1. **`src/vm/anchor.rs` (new, ~100 LoC).** `AnchorKey`, `Registry`, `Anchor`, `Markable for Registry` impl iterating `slots.values()`. State-id allocation (process-wide `AtomicU32`).
2. **`src/vm.rs`.** Add `registry: Registry` field to `State` (the `state_id` lives on `Registry` itself; no need to duplicate). Initialize in `empty_with_callbacks`. Thread `&self.registry` into `mark_gc_roots` and the call site at `gc_collect`. Add the eight public methods (each 5-15 lines). `anchor_function*` is strict (`LuaType::Function` only): callable-table support would mean allocating `"__call"` and walking the metatable at registration time, which adds GC-interaction surface for marginal ergonomic gain. Embedders with callable tables use plain `anchor`.

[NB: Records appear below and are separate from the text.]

-- ==== Sys2Proof/Certificates/Slice0/Obligations.lean ====
section
/-! DEFINITION. The statements for the provers. -/

open Sys2Proof Sys2Proof.Machine

/-! ### Encoding and stepping -/

/-- Every well-formed instruction is read back from its request (30_encoding.md R80 to R85, R181, R142). -/
def Obligations.DecodeOfEncodeIsTheInstruction : Prop :=
  ∀ i : Instr, i.wf = true → decode (encode i) = .ok i

/-- The other direction: what decodes is well-formed and encodes to the request, but for bits the block does not read. -/
def Obligations.EncodeOfDecodeIsTheRequest : Prop :=
  ∀ (r : Request) (i : Instr), decode r = .ok i → i.wf = true ∧ encode i = r.canonical

/-- R81's table, bit by bit, over all command words. -/
def Obligations.CommandWordsDecodeByTheTable : Prop :=
  ∀ v : Word,
    (decodeCtrl v = .nop ↔ v = 0x00000000#32) ∧
    (decodeCtrl v = .poll ↔ v = 0x00000001#32) ∧
    (∀ n : U16, decodeCtrl v = .reply n ↔ v.extractLsb' 0 16 = 0x0002#16 ∧ n = v.extractLsb' 16 16) ∧
    (decodeCtrl v = .complete ↔ v = 0x00000003#32) ∧
    (decodeCtrl v = .reservedOpLow v ∨ decodeCtrl v = .reservedOpHigh v ↔ 4 ≤ (v.extractLsb' 0 4).toNat) ∧
    (decodeCtrl v = .illformedRsv v ↔
      (v.extractLsb' 0 4).toNat < 4 ∧
        (v.extractLsb' 4 12 ≠ 0 ∨ (v.extractLsb' 0 4 ≠ 2 ∧ v.extractLsb' 16 16 ≠ 0)))

/-- Exactly the accesses outside R34's map and R52's widths are ill-formed (R39, R52, R237), and each access of the map is the register's or
the window byte's that stands at its offset (R34). -/
def Obligations.AccessesOutsideTheMapAreIllFormed : Prop :=
  (∀ a : Access, decodeAccess a = .illformedAccess a ↔
    ¬((a.dir = .read ∧ a.bytes = 4 ∧ (a.offset = 0 ∨ a.offset = 4 ∨ a.offset = 8 ∨ a.offset = 12 ∨ a.offset = 16)) ∨
      (a.dir = .write ∧ a.bytes = 4 ∧ a.offset = 0) ∨
      (a.dir = .read ∧ a.bytes = 1 ∧ 0x100 ≤ a.offset ∧ a.offset < 0x300) ∨
      (a.dir = .write ∧ a.bytes = 1 ∧ 0x200 ≤ a.offset ∧ a.offset < 0x300))) ∧
  (∀ data : Word,
    decodeAccess ⟨.read, 4, 0x000, data⟩ = .rdCtrl ∧ decodeAccess ⟨.read, 4, 0x004, data⟩ = .rdStatus ∧
      decodeAccess ⟨.read, 4, 0x008, data⟩ = .rdCursor ∧ decodeAccess ⟨.read, 4, 0x00C, data⟩ = .rdFrame ∧
      decodeAccess ⟨.read, 4, 0x010, data⟩ = .rdDispatch ∧ decodeAccess ⟨.write, 4, 0x000, data⟩ = decodeCtrl data) ∧
  ∀ (i : BitVec 8) (data : Word),
    decodeAccess ⟨.read, 1, 0x100 + i.toNat, data⟩ = .rdfs i ∧ decodeAccess ⟨.read, 1, 0x200 + i.toNat, data⟩ = .rdrb i ∧
      decodeAccess ⟨.write, 1, 0x200 + i.toNat, data⟩ = .wrb i (data.extractLsb' 0 8)

/-- A few words written out from the spec decode to what they stand for (R81, R85, R87, R181, R142). -/
def Obligations.WordsOfTheSpecDecode : Prop :=
  decode (.host ⟨.write, 4, 0x000, 0x00080002#32⟩) = .ok (.reply 8) ∧
  decode (.host ⟨.write, 4, 0x000, 0x00000012#32⟩) = .ok (.illformedRsv 0x00000012#32) ∧
  decode (.host ⟨.read, 4, 0x004, 0⟩) = .ok .rdStatus ∧
  decode (.host ⟨.read, 1, 0x1FF, 0⟩) = .ok (.rdfs 255) ∧
  decode (.host ⟨.write, 1, 0x200, 0x15⟩) = .ok (.wrb 0 0x15) ∧
  decode (.host ⟨.write, 1, 0x104, 0⟩) = .ok (.illformedAccess ⟨.write, 1, 0x104, 0⟩) ∧
  decode (.command 0x051B#16 12) = .ok (.cmdEepromRead 12) ∧
  decode (.rawId 0x6902#16) = .ok .toggleResync ∧
  decode (.dma 0xAB) = .ok (.push 0xAB)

3. **`src/error.rs`.** New `ErrorKind::InvalidAnchor` (covers stale, released, wrong-state). New `ErrorKind::AnchorNil` (anchor-of-nil rejected).

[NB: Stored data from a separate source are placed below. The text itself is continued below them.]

/-- A POLL of a block that is not busy ends in one of the cases of `PollCase` (R101 to R113). -/
theorem pollCase_of_exec_poll {s t : State} (hbusy : s.busy = false) (h : exec .poll s = .next t) : PollCase s t := by
  rw [exec_poll_of_idle hbusy] at h
  cases h
  exact pollIdle_cases s

/-- Settles O34: no case of a POLL writes `TX` or `RB`, and the case without a frame is the one that stops. -/
theorem pollWithoutAFrameWritesThreeRegisters : Obligations.PollWithoutAFrameWritesThreeRegisters := by
  intro s t h
  refine ⟨?_, ?_, fun hbusy hfaults hok hmismatch => ?_⟩
  · cases exec_cases _ s t h with
    | poll _ _ hp => exact hp.tx_eq
    | _ => rfl
  · cases exec_cases _ s t h with
    | poll _ _ hp => exact hp.rb_eq
    | _ => rfl
  · cases pollCase_of_exec_poll hbusy h with
    | stop => rfl
    | unwritten => simp at hfaults
    | frame k size raw => exact ((interpretFrame_result_cases _ _ _).elim hok hmismatch).elim

/-- R116's clauses for the outcomes without a frame. -/
theorem PhaseOne.stop_rptr {s : State} {r : PollResult} {p : Cursor} (h : PhaseOne s (.stop r p)) :
    (r = .noData → p = s.rptr) ∧
    (r = .incomplete → ∃ k, firstCandidate s k ∧ p = s.rptr + BitVec.ofNat 8 k) ∧
    (r = .noMarker ∨ r = .sizeOverflow ∨ r = .badFooter → p = s.wptr) ∧
    ¬ (r = .frameOk ∨ r = .crcMismatch) := by
  cases h with
  | tooShort k hc => exact ⟨by simp, fun _ => ⟨k, hc, rfl⟩, by simp, by simp⟩
  | incomplete k size hc => exact ⟨by simp, fun _ => ⟨k, hc, rfl⟩, by simp, by simp⟩
  | _ => simp

/-- Settles O35: outcome by outcome, with the frame's outcomes apart. -/
theorem pollCursorLaw : Obligations.PollCursorLaw := by
  intro s t hbusy h hfaults
  have hcase := pollCase_of_exec_poll hbusy h
  obtain ⟨hle, _⟩ := hcase.leavesPending_advance
  refine ⟨hcase.wptr_eq, hle, ?_⟩
  cases hcase with
  | stop r p hp =>
    obtain ⟨hdata, hinc, hw, hframe⟩ := hp.stop_rptr
    exact ⟨hdata, hinc, hw, fun hr => absurd hr hframe⟩
  | unwritten => simp at hfaults
  | frame k size raw hf =>
    obtain ⟨_, hrptr, hlen, _⟩ := hf.leavesPending_past
    rw [consumeFrame_eq_pastFrame]
    have other {r : PollResult} (hok : r ≠ .frameOk) (hmismatch : r ≠ .crcMismatch) :=
      interpretFrame_result_ne size raw (pastFrame s k size) hok hmismatch
    refine ⟨fun hr => absurd hr (other (by simp) (by simp)), fun hr => absurd hr (other (by simp) (by simp)), ?_,
      fun _ => ⟨k, size, raw, hf, hrptr, by omega⟩⟩
    rintro (hr | hr | hr) <;> exact absurd hr (other (by simp) (by simp))

/-- Settles O33: a POLL takes the pending frame, and each of its three parts (ring, `FS`, registers) is that of its own operation. -/
theorem pollTakesThePendingFrame : Obligations.PollTakesThePendingFrame := by
  intro s k size raw hbusy hw hf
  have hraw : raw.length = size.toNat + 2 := by
    obtain ⟨_, _, _, _, _, _, hraw, _⟩ := hf
    exact hraw
  refine ⟨_, (exec_poll_of_idle hbusy).trans (congrArg Host.Outcome.next (pollIdle_of_framePending hw hf)), ?_, ?_, ?_, ?_, ?_, ?_⟩
  · intro hcrc
    rw [interpretFrame_ok size raw (pastFrame s k size) hcrc]
    simp [latch, pastFrame, hbusy]
  · intro hcrc
    rw [interpretFrame_mismatch size raw (pastFrame s k size) hcrc]
    rfl
  · intro a ha
    rw [interpretFrame_ring, pastFrame, read_zeroFill, if_pos ((mem_ringSpan_add _ _ _ _).2 ha)]
  · intro a ha
    rw [interpretFrame_ring, pastFrame, read_zeroFill, if_neg (mt (mem_ringSpan_add _ _ _ _).1 ha)]
  · intro a ha
    rw [interpretFrame_fs, read_storeFromZero, if_pos (by simp; omega)]
    rfl
  · intro a ha
    rw [interpretFrame_fs, read_storeFromZero, if_neg (by simp; omega)]
    rfl

/-- Settles O42: the sender's frame is pending at the read cursor; what a frame leaves pending is what was behind it. -/
theorem framesAreTakenOneAtATime : Obligations.FramesAreTakenOneAtATime := by
  intro s enc payload rest hbusy hl ⟨hlen, hbyte⟩
  rw [List.length_append, inboundFrame_length] at hlen hbyte
  have front : pendingStartsWith s (inboundFrame enc payload) := by
    refine ⟨by rw [inboundFrame_length]; omega, fun i hi => ?_⟩
    rw [← List.getElem?_append_left (l₂ := rest) hi]
    rw [inboundFrame_length] at hi
    exact hbyte i (by omega)
  have hf := framePending_inboundFrame hl front
  have size : (BitVec.ofNat 16 payload.length).toNat = payload.length := by rw [BitVec.toNat_ofNat]; omega
  obtain ⟨_, _, hleft, hbehind⟩ := hf.leavesPending_past
  rw [size, Nat.zero_add] at hleft hbehind
  have taken := pollIdle_of_framePending_zero hf
  rw [consumeFrame_eq_pastFrame_zero] at taken
  refine ⟨_, (exec_poll_of_idle hbusy).trans (congrArg Host.Outcome.next taken), interpretFrame_result_cases _ _ _, hleft, ?_, ?_⟩
  · omega
  · intro i hi
    rw [hbehind i (by omega), hbyte _ (by omega), List.getElem?_append_right (by simp)]
    simp

/-! ### A POLL in its decoded rows -/

/-- The command row an id decodes to latches the id with its select (R180, R181, R190). -/
theorem exec_decodeCommand (id size : U16) (s : State) :
    exec (decodeCommand id size) s = .next (latch id (mux id) size s) := by
  by_cases hid : id ∈ commandIds
  · simp only [commandIds, List.mem_cons, List.not_mem_nil, or_false] at hid
    rcases hid with rfl | rfl | rfl | rfl | rfl | rfl | rfl | rfl <;> rfl
  · rw [decodeCommand_of_not_mem hid]
    simp only [commandIds, List.mem_cons, List.not_mem_nil, or_false, not_or] at hid
    have unselected : mux id = 0 := by simp [mux, hid]
    rw [unselected]
    rfl

/-- The toggle row a raw id decodes to sets the mode the raw id leaves (R84, R142). -/
theorem exec_of_decodeRawId {raw : U16} {i : Instr} (h : decodeRawId raw = some i) (s : State) :
    exec i s = .next { s with enc := toggledMode raw s.enc } := by
  unfold decodeRawId at h
  unfold toggledMode
  split at h
  · rename_i hp
    cases h
    rw [if_pos hp]
    rfl
  · rename_i hp
    split at h
    · rename_i hr
      cases h
      rw [if_neg hp, if_pos hr]
      rfl
    · cases h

4. **`src/lib.rs`.** Re-export `Anchor`. `Engine::new_state*` allocates the next state_id.
5. **Tests** (new file `tests/anchor.rs`):
- Anchor-survives-GC: anchor a closure, drop the global pointing at it, run GC, push and call the anchor, verify it works.
- Release-collects: anchor + release + GC, verify the closure is collected.
- Stale-after-release: anchor, release, attempt push -> `InvalidAnchor`.
- Generation rejection: churn anchors, save an old handle, release-then-anchor in the same slot, verify old handle returns `InvalidAnchor`.
- Cross-State rejection: two States, anchor in A, attempt push in B -> `InvalidAnchor`.
- `with_restricted_env` invisibility: anchor a value, run a restricted-env block, verify the anchor still pushes the same value.
- `anchor_function` rejects non-callables, accepts tables with `__call`.
- `release_anchor` returns `false` on stale / wrong-state.
- `nil` rejection: `anchor` / `anchor_at` on nil return `Err`.
- Determinism: run the same anchor/release/call sequence on two `Engine::new_state()` instances; output identical.
Bench surface: nothing on the hot path. `mark_gc_roots` gets one extra `slotmap.values().for_each(mark)` per GC cycle; for the saehrimnir-scale "few dozen handlers" case this is unmeasurable.
## Open / deferred
- **`Anchor::EMPTY` sentinel for fixed-size handler tables.** `[Anchor; 64]` style. Skipped: `Option<Anchor>` is niche-optimized to the same size, and explicit `Option` is more idiomatic Rust. If a real embedder argues for it, revisit.
- **Engine-level handle for `Program`-related objects.** `Program` is already `Arc<Bytecode>` and `Send + Sync`; not a registry concern.
- **Deterministic `state_id` allocation.** Currently process-wide `AtomicU32`, fine for in-process use. If we ever ship a serialization story for `State` snapshots, `state_id` would need to be deterministic (e.g. a seed-derived value from `Engine`), but that's a 1.0-or-later concern.
- **Stable serialization of `Anchor` bits** - currently in-process only (state_id is non-deterministic across hosts). Same family of concern as the `RustFunc`-by-pointer-address note in `TODO.md`.